Start of TASK INPUT
/-! ## Dose unit -/

theorem setCells_inner (cs : List WrapCell) (s : State) : Inner s (setCells cs s) := SameView.inner {}

theorem shiftCells_inner (m : Word) (s : State) : Inner s (shiftCells m s) := by
  refine Inner.trans ?_ (setCells_inner _ _)
  split
  · exact .rfl s
  · unfold foldCell
    split
    · exact .rfl s
    · exact updPanel_inner _ _ s

theorem crossCells_inner (s : State) : Inner s (crossCells s) := by
  unfold crossCells
  split
  · exact .rfl s
  · exact .ite (fun _ => shiftCells_inner _ s) fun _ => .rfl s

theorem nameTail_inner (n : Half) (f : Word) (s : State) : Inner s (nameTail n f s) := by
  unfold nameTail
  split
  · exact .rfl s
  · exact .ite (fun _ => setCells_inner _ s) fun _ => .rfl s

/-- A new wrap state, command and watch that closes only in RUN. -/
theorem setWrap_inner {s : State} (w : WrapState) (c : WrapCommand) (watch : Option Word)
    (h : SpeedLaw s → w = .closing ∨ w = .closed → s.line.state = .run) :
    Inner s { s with dose := { s.dose with wrap := w, command := c, watch := watch } } where
  toPorts := .of
  heaters h := ⟨h.disabled, h.unheated⟩
  range r := ⟨r.trims, r.target, r.position, r.zones, r.tension⟩
  speed hs := ⟨hs.config, hs.unstarted, hs.stopped, hs.limited, h hs⟩

theorem moveWrap_inner {w : WrapState} {c : WrapCommand} {s : State}
    (h : SpeedLaw s → w = .closing ∨ w = .closed → s.line.state = .run) :
    Inner s (moveWrap w c s) :=
  (setWrap_inner w c (some (s.host.clock + 5000)) h).trans (mapPanels_inner _ _)

theorem wrapReached_inner {w : WrapState} {s : State}
    (h : SpeedLaw s → w = .closing ∨ w = .closed → s.line.state = .run) :
    Inner s (wrapReached w s) :=
  (setWrap_inner w s.dose.command none h).trans (endCondition_inner _ _)

theorem wrapReport_inner (r : WrapReport) (s : State) : Inner s (wrapReport r s) := by
  have again : s.dose.wrap = .closed →
      Inner s (printTest (setSpeed 20 (moveWrap .closing .close s))) := fun hw => by
    have hr : SpeedLaw (moveWrap .closing .close s) → s.line.state = .run := fun hs => by
      simpa using hs.wrap (.inl (by simp [moveWrap_dose]))
    refine ((moveWrap_inner fun hs _ => hs.wrap (.inr hw)).trans
      (setSpeed_inner (fun hs => ?_) fun hs => ?_)).trans (printTest_inner _)
    · simp [hr hs]
    · exact (hs.config (hs.started_of_mayEnter (new := .run)
        (.of_moving (by simp [hr hs]) (by simp [hr hs])) (by simp) (by simp))).vLim_ge
  unfold wrapReport
  split
  case h_1 h => exact (wrapReached_inner fun hs _ => hs.wrap (.inl h)).trans (printTest_inner _)
  case h_2 => exact (wrapReached_inner (by simp)).trans (printTest_inner _)
  case h_3 h => exact again h
  case h_4 h => exact again h
  all_goals exact .rfl s

theorem wrapTimedOut_inner (s : State) : Inner s (wrapTimedOut s) :=
  (setWrap_inner s.dose.wrap s.dose.command none fun hs => hs.wrap).trans (raiseAlarm_inner _ _ _ _)

theorem accumulate_inner (s : State) : Inner s (accumulate s) :=
  .ite (fun _ => (mapPanels_inner _ s).trans (setCells_inner _ _)) fun _ => .rfl s

theorem speedTarget_le (s : State) : speedTarget s ≤ vLim s := by
  have hf : ∀ (l : List Panel) (v : Nat),
      l.foldl (fun t p => min t (min (capOf s p) (maxSpeed s p.profile))) v ≤ v := by
    intro l
    induction l with
    | nil => intro v; exact Nat.le_refl v
    | cons p l ih => intro v; exact (ih _).trans (Nat.min_le_left _ _)
  unfold speedTarget
  split
  · exact Nat.min_le_right _ _
  · exact hf _ _

theorem rampSpeed_le {v t top : Nat} (hv : v ≤ top) (ht : t ≤ top) : rampSpeed v t ≤ top := by
  unfold rampSpeed
  split <;> omega

theorem govern_inner (s : State) : Inner s (govern s) :=
  SameView.inner { sCmd := rfl, wrap := rfl }

/-- The speed command after a dose interval is at most V_lim, whose target is (R128). -/
theorem stepSpeed_inner {s : State} (ht : s.dose.sTarget ≤ vLim s) : Inner s (stepSpeed s) := by
  refine setSpeed_inner (fun _ h => ?_) fun hs => ?_
  · unfold steppedSpeed
    rcases h with h | h <;> rw [h]
  · have h20 : s.line.state ≠ .cold → s.line.state ≠ .halt → 20 ≤ vLim s := fun h1 h2 =>
      (hs.config (hs.started_of_mayEnter (new := .run) (.of_moving h1 h2) (by simp) (by simp))).vLim_ge
    unfold steppedSpeed
    cases hl : s.line.state
    case cold => exact Nat.zero_le _
    case halt => exact Nat.zero_le _
    case thread =>
      dsimp only
      split
      · exact Nat.zero_le _
      · exact h20 (by simp [hl]) (by simp [hl])
    case warm => exact h20 (by simp [hl]) (by simp [hl])
    case ready => exact h20 (by simp [hl]) (by simp [hl])
    case run =>
      dsimp only
      split
      · exact rampSpeed_le hs.limited ht
      · exact h20 (by simp [hl]) (by simp [hl])
    case hold => exact rampSpeed_le hs.limited (h20 (by simp [hl]) (by simp [hl]))

theorem starveTest_inner (s : State) : Inner s (starveTest s) :=
  .ite (fun _ => endCondition_inner _ s) fun _ => .ite (fun _ => raiseAlarm_inner _ _ _ s)
    fun _ => .rfl s

theorem doseStep_inner (s : State) : Inner s (doseStep s) := by
  refine (((accumulate_inner s).trans (govern_inner _)).trans (stepSpeed_inner ?_)).trans
    (starveTest_inner _)
  exact speedTarget_le (accumulate s)

theorem doseInterval_inner (s : State) : Inner s (doseInterval s) :=
  .ite (fun _ => doseStep_inner s) fun _ => .rfl s

/-! ## Registration unit -/

/-- A rewrite of the registration unit within the roller's range. -/
theorem setReg_inner (s : State) (u : RegUnit) (h1 : -600 ≤ u.target ∧ u.target ≤ 600 ∨ u.target = s.reg.target)
    (h2 : u.position = s.reg.position ∨ (-600 ≤ s.reg.target ∧ s.reg.target ≤ 600 → -600 ≤ s.reg.position ∧
      s.reg.position ≤ 600 → -600 ≤ u.position ∧ u.position ≤ 600)) : Inner s { s with reg := u } where
  toPorts := .of
  heaters h := ⟨h.disabled, h.unheated⟩
  range r := by
    refine ⟨r.trims, ?_, ?_, r.zones, r.tension⟩
    · rcases h1 with h1 | h1
      · exact h1
      · show -600 ≤ u.target ∧ u.target ≤ 600
        rw [h1]
        exact r.target
    · rcases h2 with h2 | h2
      · show -600 ≤ u.position ∧ u.position ≤ 600
        rw [h2]
        exact r.position
      · exact h2 r.target r.position
  speed h := ⟨h.config, h.unstarted, h.stopped, h.limited, h.wrap⟩

/-- A rewrite of the registration unit that keeps target and position. -/
theorem setRegRest_inner (s : State) (u : RegUnit) (h1 : u.target = s.reg.target := by rfl)
    (h2 : u.position = s.reg.position := by rfl) : Inner s { s with reg := u } :=
  setReg_inner s u (.inr h1) (.inl h2)

theorem setQueue_inner (q : List Piece) (s : State) : Inner s (setQueue q s) := setRegRest_inner s _

theorem setList_inner (l : List Half) (s : State) : Inner s (setList l s) := setRegRest_inner s _

theorem limitPairing_inner (n : Half) (o : Int) (x : Word) (s : State) :
    Inner s (limitPairing n o x s) :=
  .ite (fun _ => (updPanel_inner n _ s).trans (writeNotice_inner _ _ _ _ _)) fun _ => .rfl s

theorem pairPanel_inner (n : Half) (xp : Word) (s : State) : Inner s (pairPanel n xp s) := by
  unfold pairPanel
  split
  · exact .rfl s
  · exact ((setQueue_inner _ s).trans (updPanel_inner n _ _)).trans (limitPairing_inner _ _ _ _)

theorem setTarget_inner (n : Half) {t : Int} (limited : Bool) (s : State) (h : -600 ≤ t ∧ t ≤ 600) :
    Inner s (setTarget n t limited s) := by
  have hr := setReg_inner s { s.reg with target := t, limited := limited } (.inl h) (.inl rfl)
  exact .ite (fun _ => hr.trans (raiseAlarm_inner _ _ _ _)) fun _ => hr.trans (endCondition_inner _ _)

theorem limit_range {lo hi : Int} (h : lo ≤ hi) (v : Int) : lo ≤ limit lo hi v ∧ limit lo hi v ≤ hi := by
  unfold limit
  split
  · omega
  · split <;> omega

theorem review_inner (s : State) : Inner s (review s) := by
  refine .ite (fun _ => .rfl s) fun _ => ?_
  split
  · exact .rfl s
  · split
    · exact .rfl s
    · exact .ite (fun _ => setTarget_inner _ _ s (limit_range (by decide) _)) fun _ => .rfl s

theorem stagePanel_inner (n : Half) (s : State) : Inner s (stagePanel n s) := by
  have h := (updPanel_inner n Panel.toStaged s).trans
    (setList_inner (insertByXp (xpOf (updPanel n Panel.toStaged s)) n
      (updPanel n Panel.toStaged s).reg.list) _)
  unfold stagePanel
  dsimp only
  refine .ite (fun _ => Inner.trans ?_ (review_inner _)) fun _ => ?_
  all_goals
    split
    · exact h
    · exact .ite (fun _ => h.trans (pairPanel_inner _ _ _)) fun _ => h

theorem passWindow_inner (s : State) (n : Half) : Inner s (passWindow s n) := by
  unfold passWindow
  split
  · exact .rfl s
  · exact .ite (fun _ => (updPanel_inner n _ s).trans (stagePanel_inner n _)) fun _ => .rfl s

theorem windowTests_inner (s : State) : Inner s (windowTests s) :=
  (mapPanels_inner _ s).trans (Inner.foldl passWindow_inner _ _)

theorem paperMarkAt_inner (st : Stamp) (s : State) : Inner s (paperMarkAt st s) := by
  unfold paperMarkAt
  split
  · exact writeNotice_inner _ _ _ _ s
  · exact (updPanel_inner _ _ s).trans (stagePanel_inner _ _)

theorem retryPanel_inner (s : State) (n : Half) : Inner s (retryPanel s n) := by
  unfold retryPanel
  split
  · exact .rfl s
  · exact .ite (fun _ => pairPanel_inner _ _ s) fun _ => .rfl s

theorem retryWaiting_inner (s : State) : Inner s (retryWaiting s) := by
  have h := Inner.foldl retryPanel_inner s.reg.list s
  exact .ite (fun _ => h.trans (review_inner _)) fun _ => h

theorem fabricMarkAt_inner (x : Word) (s : State) : Inner s (fabricMarkAt x s) :=
  .ite (fun _ => .rfl s) fun _ => .ite
    (fun _ => (setQueue_inner _ s).trans (retryWaiting_inner _)) fun _ => raiseAlarm_inner _ _ _ s

theorem addStretch_inner (n : Nat) (s : State) : Inner s (addStretch n s) := mapPanels_inner _ s

theorem finishHome_inner (s : State) : Inner s (finishHome s) := by
  unfold finishHome
  split
  · exact .rfl s
  · exact .ite (fun _ => ((setRegRest_inner s { s.reg with home := none }).trans
      (finishLong_inner _ _ _ _)).trans (review_inner _)) fun _ => .rfl s

/-- The roller moves toward its target by at most 20, so it stays between the two (R87). -/
theorem rollerStage_inner (s : State) : Inner s (rollerStage s) := by
  refine ((setReg_inner s { s.reg with position := s.reg.position + rollerMove s } (.inr rfl)
    (.inr fun ht hp => ?_)).trans (addStretch_inner _ _)).trans (finishHome_inner _)
  have hr := limit_range (lo := -20) (hi := 20) (by decide) (s.reg.target - s.reg.position)
  show -600 ≤ s.reg.position + rollerMove s ∧ s.reg.position + rollerMove s ≤ 600
  unfold rollerMove
  unfold limit at hr ⊢
  split <;> try split
  all_goals omega

theorem nipHandover_inner (i : Fin 16) (s : State) : Inner s (nipHandover i s) :=
  SameView.inner { tension := by simp [nipHandover, TensionZone.SameRegulator] }
    (.of (start := by simp [nipHandover]) (clock := by simp [nipHandover])
      (mask := by simp [nipHandover]) (causes := by simp [nipHandover, causeSet]))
End of TASK INPUT
- _REQUIRED WORK_: Where the data above reaches the line holding "(pairPanel_inner _ _ _)) fun _ => h", begin printing, and stop after the line holding "theorem windowTests_inner (s". Each line must be reproduced exactly, with nothing else added.

- _COMPLETED EXERCISE_:
    · exact .ite (fun _ => h.trans (pairPanel_inner _ _ _)) fun _ => h

theorem passWindow_inner (s : State) (n : Half) : Inner s (passWindow s n) := by
  unfold passWindow
  split
  · exact .rfl s
  · exact .ite (fun _ => (updPanel_inner n _ s).trans (stagePanel_inner n _)) fun _ => .rfl s

theorem windowTests_inner (s : State) : Inner s (windowTests s) :=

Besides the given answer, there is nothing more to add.